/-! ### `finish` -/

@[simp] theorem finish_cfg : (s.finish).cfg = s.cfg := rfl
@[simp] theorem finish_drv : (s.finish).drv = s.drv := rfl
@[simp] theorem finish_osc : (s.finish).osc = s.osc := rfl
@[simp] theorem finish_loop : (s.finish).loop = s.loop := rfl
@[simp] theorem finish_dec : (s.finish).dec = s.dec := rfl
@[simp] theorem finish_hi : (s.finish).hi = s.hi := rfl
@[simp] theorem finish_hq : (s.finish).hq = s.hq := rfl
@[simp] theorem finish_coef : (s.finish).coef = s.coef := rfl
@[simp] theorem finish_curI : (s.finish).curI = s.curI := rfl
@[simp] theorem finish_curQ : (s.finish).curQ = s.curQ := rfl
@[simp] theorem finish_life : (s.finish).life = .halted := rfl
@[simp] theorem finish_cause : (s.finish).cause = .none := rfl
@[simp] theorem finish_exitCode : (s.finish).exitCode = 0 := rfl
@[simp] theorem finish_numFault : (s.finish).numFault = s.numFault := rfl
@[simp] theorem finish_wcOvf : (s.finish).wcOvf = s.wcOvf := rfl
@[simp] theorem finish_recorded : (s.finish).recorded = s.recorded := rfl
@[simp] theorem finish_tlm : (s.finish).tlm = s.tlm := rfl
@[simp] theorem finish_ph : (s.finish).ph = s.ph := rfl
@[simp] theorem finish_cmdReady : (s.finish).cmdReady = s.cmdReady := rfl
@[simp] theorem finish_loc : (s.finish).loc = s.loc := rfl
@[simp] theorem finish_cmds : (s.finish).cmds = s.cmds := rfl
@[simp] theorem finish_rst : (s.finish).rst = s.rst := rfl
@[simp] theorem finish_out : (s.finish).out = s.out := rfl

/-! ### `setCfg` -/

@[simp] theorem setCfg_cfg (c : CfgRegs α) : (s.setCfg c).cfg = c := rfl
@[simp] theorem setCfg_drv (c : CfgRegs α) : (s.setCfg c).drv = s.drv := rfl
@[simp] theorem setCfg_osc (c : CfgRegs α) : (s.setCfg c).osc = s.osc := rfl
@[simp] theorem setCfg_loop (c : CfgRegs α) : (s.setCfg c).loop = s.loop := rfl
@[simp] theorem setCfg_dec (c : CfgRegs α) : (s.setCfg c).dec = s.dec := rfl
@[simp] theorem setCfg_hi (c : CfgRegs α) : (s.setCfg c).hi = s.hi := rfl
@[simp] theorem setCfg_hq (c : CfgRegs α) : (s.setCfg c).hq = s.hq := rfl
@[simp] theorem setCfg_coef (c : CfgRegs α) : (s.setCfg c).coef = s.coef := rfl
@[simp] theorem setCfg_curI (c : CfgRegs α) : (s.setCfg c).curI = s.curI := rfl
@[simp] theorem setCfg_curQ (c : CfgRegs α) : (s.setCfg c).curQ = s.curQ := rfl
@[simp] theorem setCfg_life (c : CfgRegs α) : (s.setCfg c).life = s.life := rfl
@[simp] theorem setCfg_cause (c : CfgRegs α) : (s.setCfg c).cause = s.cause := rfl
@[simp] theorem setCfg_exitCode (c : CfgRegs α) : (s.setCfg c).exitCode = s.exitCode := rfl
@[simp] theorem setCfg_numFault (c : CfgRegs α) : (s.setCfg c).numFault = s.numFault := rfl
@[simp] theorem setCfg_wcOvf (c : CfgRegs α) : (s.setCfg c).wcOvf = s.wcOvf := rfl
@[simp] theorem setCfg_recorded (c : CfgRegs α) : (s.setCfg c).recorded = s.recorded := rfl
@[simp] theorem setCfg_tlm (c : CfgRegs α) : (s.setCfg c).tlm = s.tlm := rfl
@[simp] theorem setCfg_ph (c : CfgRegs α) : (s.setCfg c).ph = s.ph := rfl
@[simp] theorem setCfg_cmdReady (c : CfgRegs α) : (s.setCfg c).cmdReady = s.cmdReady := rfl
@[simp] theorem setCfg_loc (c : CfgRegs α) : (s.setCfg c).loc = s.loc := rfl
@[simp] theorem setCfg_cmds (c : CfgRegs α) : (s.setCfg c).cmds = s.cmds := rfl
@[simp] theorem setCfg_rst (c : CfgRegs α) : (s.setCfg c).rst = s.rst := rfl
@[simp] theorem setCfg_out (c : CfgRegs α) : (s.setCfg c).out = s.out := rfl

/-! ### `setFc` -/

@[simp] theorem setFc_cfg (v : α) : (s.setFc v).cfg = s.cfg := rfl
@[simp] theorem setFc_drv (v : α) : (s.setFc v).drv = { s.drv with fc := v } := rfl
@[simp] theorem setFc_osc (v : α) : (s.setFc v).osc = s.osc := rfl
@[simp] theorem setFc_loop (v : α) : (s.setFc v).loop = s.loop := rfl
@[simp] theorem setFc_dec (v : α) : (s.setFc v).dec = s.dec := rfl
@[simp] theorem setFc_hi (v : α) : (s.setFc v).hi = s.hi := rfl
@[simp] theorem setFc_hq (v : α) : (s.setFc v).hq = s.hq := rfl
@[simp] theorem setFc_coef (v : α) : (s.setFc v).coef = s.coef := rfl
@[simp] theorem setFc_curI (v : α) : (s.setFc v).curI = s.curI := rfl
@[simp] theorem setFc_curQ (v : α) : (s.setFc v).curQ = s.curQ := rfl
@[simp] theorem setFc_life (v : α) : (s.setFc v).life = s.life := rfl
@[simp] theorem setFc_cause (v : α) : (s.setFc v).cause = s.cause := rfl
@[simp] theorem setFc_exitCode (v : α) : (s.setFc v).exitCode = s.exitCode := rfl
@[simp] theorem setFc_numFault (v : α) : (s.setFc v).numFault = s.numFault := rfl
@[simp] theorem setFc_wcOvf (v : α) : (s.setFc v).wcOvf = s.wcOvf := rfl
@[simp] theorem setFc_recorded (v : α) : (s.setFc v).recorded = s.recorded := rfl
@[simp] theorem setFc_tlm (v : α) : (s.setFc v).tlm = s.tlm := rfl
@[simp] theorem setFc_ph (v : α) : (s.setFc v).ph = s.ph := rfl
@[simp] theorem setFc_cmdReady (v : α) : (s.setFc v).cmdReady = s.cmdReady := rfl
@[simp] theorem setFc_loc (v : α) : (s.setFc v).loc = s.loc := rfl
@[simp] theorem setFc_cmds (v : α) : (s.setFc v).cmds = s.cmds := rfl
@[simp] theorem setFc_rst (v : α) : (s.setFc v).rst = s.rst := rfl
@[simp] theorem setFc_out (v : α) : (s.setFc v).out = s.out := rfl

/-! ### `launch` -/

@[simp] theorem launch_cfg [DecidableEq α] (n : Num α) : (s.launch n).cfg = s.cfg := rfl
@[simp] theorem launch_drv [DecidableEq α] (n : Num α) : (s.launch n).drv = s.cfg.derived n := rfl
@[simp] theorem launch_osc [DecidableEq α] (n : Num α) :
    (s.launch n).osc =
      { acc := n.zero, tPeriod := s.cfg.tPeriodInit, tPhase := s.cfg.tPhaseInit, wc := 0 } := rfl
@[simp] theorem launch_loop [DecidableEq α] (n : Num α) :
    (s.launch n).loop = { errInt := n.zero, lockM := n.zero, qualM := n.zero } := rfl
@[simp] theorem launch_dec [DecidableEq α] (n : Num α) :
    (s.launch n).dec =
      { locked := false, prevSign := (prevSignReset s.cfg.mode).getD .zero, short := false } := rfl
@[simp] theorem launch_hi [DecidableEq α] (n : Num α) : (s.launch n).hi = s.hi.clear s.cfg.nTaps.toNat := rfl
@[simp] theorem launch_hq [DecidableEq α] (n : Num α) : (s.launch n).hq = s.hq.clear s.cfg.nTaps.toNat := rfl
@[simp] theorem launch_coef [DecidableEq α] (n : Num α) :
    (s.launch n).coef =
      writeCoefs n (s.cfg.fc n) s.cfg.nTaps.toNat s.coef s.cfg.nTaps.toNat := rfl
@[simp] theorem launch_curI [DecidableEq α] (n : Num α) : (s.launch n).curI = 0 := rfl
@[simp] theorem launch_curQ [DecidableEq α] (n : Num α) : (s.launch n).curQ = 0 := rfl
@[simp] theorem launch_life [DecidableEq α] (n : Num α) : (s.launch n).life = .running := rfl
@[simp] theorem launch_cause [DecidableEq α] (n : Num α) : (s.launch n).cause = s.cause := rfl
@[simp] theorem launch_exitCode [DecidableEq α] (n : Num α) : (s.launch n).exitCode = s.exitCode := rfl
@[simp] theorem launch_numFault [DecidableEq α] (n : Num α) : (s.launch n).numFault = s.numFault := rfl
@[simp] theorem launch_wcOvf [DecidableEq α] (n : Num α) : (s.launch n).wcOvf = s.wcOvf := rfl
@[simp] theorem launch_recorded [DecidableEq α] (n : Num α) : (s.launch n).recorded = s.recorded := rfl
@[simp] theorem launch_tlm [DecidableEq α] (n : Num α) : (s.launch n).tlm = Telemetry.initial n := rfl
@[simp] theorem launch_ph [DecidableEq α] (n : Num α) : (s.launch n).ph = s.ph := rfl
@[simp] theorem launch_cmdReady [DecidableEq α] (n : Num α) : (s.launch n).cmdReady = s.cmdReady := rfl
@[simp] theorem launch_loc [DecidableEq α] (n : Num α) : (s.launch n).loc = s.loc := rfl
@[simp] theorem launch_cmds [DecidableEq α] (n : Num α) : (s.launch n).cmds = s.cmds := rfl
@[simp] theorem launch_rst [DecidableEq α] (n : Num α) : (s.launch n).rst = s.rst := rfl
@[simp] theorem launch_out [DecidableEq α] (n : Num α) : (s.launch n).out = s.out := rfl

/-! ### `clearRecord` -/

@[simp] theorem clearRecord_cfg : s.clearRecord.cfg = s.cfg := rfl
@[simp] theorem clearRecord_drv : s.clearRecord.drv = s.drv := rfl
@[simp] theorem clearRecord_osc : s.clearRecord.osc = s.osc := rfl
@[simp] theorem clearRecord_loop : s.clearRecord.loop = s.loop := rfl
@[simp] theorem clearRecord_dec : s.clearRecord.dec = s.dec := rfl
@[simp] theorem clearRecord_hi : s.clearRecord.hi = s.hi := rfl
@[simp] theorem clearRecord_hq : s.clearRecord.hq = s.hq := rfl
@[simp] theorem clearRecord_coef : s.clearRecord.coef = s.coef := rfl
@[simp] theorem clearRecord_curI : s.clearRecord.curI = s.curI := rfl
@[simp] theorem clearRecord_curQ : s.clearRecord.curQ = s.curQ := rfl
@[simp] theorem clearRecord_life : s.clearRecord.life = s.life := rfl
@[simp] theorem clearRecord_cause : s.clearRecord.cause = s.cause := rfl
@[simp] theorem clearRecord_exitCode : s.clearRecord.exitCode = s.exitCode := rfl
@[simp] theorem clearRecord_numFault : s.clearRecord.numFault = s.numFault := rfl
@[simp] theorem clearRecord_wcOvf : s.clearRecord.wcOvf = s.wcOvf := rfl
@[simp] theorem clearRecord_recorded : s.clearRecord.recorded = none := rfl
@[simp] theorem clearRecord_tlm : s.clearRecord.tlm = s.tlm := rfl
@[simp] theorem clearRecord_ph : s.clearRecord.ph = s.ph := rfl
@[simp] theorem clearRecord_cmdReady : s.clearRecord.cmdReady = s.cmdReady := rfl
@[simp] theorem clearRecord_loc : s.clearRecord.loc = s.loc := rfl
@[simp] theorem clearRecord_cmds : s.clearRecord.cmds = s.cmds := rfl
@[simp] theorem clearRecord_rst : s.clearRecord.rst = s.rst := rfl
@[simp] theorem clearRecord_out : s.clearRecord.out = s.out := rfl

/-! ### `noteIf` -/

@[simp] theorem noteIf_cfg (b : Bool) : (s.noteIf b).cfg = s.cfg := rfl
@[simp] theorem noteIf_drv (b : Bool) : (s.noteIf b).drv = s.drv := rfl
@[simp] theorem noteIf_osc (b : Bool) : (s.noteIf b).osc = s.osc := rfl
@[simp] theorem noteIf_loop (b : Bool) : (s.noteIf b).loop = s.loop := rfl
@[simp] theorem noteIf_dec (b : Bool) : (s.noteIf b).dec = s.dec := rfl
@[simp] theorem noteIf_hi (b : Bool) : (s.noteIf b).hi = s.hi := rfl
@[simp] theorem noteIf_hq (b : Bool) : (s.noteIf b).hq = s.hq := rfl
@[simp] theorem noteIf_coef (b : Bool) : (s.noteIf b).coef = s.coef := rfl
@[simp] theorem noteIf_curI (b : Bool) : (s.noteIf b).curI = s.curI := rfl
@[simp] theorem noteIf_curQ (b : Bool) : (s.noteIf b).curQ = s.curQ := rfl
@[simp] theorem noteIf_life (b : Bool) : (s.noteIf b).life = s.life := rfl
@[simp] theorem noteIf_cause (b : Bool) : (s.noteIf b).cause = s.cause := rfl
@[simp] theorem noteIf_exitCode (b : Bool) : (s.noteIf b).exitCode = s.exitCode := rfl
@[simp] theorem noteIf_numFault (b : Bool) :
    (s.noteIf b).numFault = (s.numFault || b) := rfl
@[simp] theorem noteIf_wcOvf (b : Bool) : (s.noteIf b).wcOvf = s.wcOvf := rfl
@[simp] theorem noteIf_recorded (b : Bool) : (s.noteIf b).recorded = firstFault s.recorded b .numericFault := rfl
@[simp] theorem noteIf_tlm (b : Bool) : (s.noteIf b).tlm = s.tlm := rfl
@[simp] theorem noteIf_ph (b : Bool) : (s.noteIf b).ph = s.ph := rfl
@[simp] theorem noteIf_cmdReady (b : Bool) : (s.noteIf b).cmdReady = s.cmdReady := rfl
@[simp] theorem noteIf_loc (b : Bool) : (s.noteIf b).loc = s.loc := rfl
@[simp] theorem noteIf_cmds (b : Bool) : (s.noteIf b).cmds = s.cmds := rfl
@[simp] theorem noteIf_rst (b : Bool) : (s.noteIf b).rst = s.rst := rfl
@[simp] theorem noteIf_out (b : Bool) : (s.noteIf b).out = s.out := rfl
---
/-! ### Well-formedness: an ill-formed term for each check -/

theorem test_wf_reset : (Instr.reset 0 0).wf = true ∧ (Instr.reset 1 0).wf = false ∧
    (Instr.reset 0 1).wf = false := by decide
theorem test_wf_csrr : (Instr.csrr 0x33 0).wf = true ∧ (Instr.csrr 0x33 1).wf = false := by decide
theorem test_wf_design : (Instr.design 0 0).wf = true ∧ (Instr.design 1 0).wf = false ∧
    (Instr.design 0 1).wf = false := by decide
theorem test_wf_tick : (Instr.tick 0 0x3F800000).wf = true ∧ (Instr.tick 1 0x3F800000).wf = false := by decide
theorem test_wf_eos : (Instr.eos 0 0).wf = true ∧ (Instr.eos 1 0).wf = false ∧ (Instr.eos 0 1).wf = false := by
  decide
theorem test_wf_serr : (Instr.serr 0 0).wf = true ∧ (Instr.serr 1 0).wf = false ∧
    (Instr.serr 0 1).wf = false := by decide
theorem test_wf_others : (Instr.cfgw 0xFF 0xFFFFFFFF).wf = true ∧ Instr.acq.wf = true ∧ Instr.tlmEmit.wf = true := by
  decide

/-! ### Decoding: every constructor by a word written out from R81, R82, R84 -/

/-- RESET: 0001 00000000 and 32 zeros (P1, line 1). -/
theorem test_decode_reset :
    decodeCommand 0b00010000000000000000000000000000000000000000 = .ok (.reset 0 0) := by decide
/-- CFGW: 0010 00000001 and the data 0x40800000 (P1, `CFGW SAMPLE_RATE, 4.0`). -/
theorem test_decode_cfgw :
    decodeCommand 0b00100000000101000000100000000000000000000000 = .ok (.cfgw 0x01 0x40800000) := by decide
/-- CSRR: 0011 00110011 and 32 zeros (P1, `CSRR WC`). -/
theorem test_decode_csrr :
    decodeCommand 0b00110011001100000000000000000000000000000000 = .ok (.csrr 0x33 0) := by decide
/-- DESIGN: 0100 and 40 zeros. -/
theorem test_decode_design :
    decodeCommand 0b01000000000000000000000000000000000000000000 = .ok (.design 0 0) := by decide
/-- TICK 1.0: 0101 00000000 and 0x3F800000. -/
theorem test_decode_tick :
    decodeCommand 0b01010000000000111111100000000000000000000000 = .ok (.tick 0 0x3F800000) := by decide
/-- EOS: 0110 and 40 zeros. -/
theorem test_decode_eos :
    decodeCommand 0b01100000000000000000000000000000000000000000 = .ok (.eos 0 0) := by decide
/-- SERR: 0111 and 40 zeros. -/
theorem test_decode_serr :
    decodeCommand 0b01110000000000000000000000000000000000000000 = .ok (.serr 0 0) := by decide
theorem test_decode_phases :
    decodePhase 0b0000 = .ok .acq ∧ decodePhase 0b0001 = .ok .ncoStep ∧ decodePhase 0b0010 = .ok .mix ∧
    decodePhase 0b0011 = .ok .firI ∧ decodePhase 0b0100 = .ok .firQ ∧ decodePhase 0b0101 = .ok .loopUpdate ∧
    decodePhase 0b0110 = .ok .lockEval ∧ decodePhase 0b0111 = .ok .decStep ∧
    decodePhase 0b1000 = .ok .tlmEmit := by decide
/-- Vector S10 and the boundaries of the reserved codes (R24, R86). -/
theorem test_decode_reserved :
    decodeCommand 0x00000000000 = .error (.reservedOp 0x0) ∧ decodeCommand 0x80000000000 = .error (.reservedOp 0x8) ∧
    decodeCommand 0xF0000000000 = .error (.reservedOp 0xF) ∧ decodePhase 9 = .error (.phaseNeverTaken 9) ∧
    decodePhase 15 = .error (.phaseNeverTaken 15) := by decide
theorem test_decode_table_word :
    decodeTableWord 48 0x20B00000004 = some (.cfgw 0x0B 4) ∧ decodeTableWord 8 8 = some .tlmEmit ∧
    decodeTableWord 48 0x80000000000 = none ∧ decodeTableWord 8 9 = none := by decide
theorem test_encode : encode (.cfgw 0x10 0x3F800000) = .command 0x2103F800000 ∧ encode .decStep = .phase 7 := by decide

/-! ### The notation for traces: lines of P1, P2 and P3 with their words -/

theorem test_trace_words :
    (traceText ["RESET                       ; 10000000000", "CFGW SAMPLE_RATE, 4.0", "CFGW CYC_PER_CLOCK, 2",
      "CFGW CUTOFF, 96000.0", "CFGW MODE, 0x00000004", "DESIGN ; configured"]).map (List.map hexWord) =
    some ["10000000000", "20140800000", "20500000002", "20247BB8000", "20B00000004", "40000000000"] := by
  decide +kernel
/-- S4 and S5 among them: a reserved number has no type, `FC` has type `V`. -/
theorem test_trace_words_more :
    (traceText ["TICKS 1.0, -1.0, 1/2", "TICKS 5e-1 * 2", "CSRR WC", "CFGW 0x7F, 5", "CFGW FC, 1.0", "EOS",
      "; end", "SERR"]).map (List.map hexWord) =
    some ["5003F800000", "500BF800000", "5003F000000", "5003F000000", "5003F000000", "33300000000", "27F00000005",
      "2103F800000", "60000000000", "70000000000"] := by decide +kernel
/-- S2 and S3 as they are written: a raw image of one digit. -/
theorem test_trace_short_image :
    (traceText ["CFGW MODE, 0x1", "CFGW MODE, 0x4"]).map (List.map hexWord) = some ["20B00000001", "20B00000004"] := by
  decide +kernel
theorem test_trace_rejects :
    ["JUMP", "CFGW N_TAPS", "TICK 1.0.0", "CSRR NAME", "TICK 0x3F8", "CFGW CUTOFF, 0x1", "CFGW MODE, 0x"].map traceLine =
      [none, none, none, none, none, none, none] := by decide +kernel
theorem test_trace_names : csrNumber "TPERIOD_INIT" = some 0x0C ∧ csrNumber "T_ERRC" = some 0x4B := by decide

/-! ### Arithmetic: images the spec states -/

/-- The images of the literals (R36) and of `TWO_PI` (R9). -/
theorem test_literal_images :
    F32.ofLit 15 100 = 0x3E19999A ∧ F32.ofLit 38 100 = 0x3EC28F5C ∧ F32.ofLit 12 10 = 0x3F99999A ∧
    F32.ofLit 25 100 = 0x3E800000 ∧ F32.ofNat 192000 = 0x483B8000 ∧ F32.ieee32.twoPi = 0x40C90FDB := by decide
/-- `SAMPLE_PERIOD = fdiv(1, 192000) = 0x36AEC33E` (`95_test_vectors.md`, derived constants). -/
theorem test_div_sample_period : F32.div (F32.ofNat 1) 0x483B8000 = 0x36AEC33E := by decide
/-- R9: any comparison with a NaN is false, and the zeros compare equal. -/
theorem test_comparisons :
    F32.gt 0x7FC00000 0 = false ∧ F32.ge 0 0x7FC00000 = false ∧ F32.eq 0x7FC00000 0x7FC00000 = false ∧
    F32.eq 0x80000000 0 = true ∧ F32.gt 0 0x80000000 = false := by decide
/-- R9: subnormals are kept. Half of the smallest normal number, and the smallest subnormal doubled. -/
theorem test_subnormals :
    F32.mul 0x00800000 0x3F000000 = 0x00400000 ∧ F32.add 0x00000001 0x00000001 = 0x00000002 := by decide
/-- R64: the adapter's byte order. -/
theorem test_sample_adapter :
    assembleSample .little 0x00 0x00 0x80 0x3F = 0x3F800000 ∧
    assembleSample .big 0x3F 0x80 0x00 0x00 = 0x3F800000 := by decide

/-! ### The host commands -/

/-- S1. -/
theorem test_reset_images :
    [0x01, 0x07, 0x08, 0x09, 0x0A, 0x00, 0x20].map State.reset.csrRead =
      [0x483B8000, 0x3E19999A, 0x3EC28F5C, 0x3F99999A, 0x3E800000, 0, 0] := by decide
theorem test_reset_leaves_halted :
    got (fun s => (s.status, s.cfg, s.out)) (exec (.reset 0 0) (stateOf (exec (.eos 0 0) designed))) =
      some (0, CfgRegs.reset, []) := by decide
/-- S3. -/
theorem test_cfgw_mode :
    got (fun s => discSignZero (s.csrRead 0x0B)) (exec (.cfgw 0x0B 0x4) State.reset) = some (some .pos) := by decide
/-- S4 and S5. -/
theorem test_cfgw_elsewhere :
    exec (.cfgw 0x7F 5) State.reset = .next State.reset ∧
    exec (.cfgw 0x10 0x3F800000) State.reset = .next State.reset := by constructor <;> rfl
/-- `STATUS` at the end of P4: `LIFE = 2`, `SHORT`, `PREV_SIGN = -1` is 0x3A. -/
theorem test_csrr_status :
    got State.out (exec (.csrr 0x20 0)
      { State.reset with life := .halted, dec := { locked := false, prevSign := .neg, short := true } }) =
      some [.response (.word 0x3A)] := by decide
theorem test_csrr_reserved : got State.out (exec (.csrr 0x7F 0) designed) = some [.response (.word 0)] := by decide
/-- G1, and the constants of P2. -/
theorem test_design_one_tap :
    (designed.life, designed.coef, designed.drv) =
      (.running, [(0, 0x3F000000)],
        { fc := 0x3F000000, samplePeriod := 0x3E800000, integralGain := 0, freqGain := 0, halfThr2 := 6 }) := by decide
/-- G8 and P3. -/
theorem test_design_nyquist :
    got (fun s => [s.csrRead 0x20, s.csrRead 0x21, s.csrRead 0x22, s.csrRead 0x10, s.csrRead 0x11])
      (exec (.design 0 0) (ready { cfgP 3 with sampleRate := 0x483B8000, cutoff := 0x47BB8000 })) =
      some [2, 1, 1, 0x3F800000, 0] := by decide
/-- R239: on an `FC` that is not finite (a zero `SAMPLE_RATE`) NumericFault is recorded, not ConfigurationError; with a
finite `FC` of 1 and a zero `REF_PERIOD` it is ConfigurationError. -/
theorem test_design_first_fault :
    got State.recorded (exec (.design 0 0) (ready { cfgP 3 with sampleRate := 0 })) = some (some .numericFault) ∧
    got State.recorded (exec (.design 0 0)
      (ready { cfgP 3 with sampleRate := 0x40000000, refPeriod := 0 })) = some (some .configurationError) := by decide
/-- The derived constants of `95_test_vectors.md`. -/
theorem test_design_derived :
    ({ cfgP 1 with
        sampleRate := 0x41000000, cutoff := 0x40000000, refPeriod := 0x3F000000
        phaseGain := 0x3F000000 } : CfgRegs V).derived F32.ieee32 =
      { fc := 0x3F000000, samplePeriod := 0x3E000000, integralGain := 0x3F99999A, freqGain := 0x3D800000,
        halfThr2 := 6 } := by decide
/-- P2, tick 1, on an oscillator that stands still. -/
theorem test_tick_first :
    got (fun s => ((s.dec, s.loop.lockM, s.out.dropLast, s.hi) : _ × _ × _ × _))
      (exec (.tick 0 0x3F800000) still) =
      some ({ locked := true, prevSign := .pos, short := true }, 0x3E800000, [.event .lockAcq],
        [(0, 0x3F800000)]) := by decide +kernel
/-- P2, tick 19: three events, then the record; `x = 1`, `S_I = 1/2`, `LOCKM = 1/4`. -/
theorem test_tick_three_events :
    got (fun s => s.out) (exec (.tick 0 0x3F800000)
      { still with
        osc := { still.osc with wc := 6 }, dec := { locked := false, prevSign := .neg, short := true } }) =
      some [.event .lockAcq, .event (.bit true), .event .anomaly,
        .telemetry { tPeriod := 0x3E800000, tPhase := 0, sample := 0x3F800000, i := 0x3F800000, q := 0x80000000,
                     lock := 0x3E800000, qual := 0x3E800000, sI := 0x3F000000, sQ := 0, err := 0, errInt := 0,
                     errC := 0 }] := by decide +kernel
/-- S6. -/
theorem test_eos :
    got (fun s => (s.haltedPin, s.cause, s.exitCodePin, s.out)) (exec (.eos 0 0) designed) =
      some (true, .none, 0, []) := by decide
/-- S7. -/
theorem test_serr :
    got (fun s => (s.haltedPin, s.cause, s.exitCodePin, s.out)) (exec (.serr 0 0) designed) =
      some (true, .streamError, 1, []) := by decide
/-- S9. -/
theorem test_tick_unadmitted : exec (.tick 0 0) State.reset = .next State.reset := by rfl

_PROBLEM TO WORK ON:_
Wherever a line in the data above holds the word "List", copy that line.

_YOUR SOLUTION:_
      "CFGW CUTOFF, 96000.0", "CFGW MODE, 0x00000004", "DESIGN ; configured"]).map (List.map hexWord) =
      "; end", "SERR"]).map (List.map hexWord) =
    (traceText ["CFGW MODE, 0x1", "CFGW MODE, 0x4"]).map (List.map hexWord) = some ["20B00000001", "20B00000004"] := by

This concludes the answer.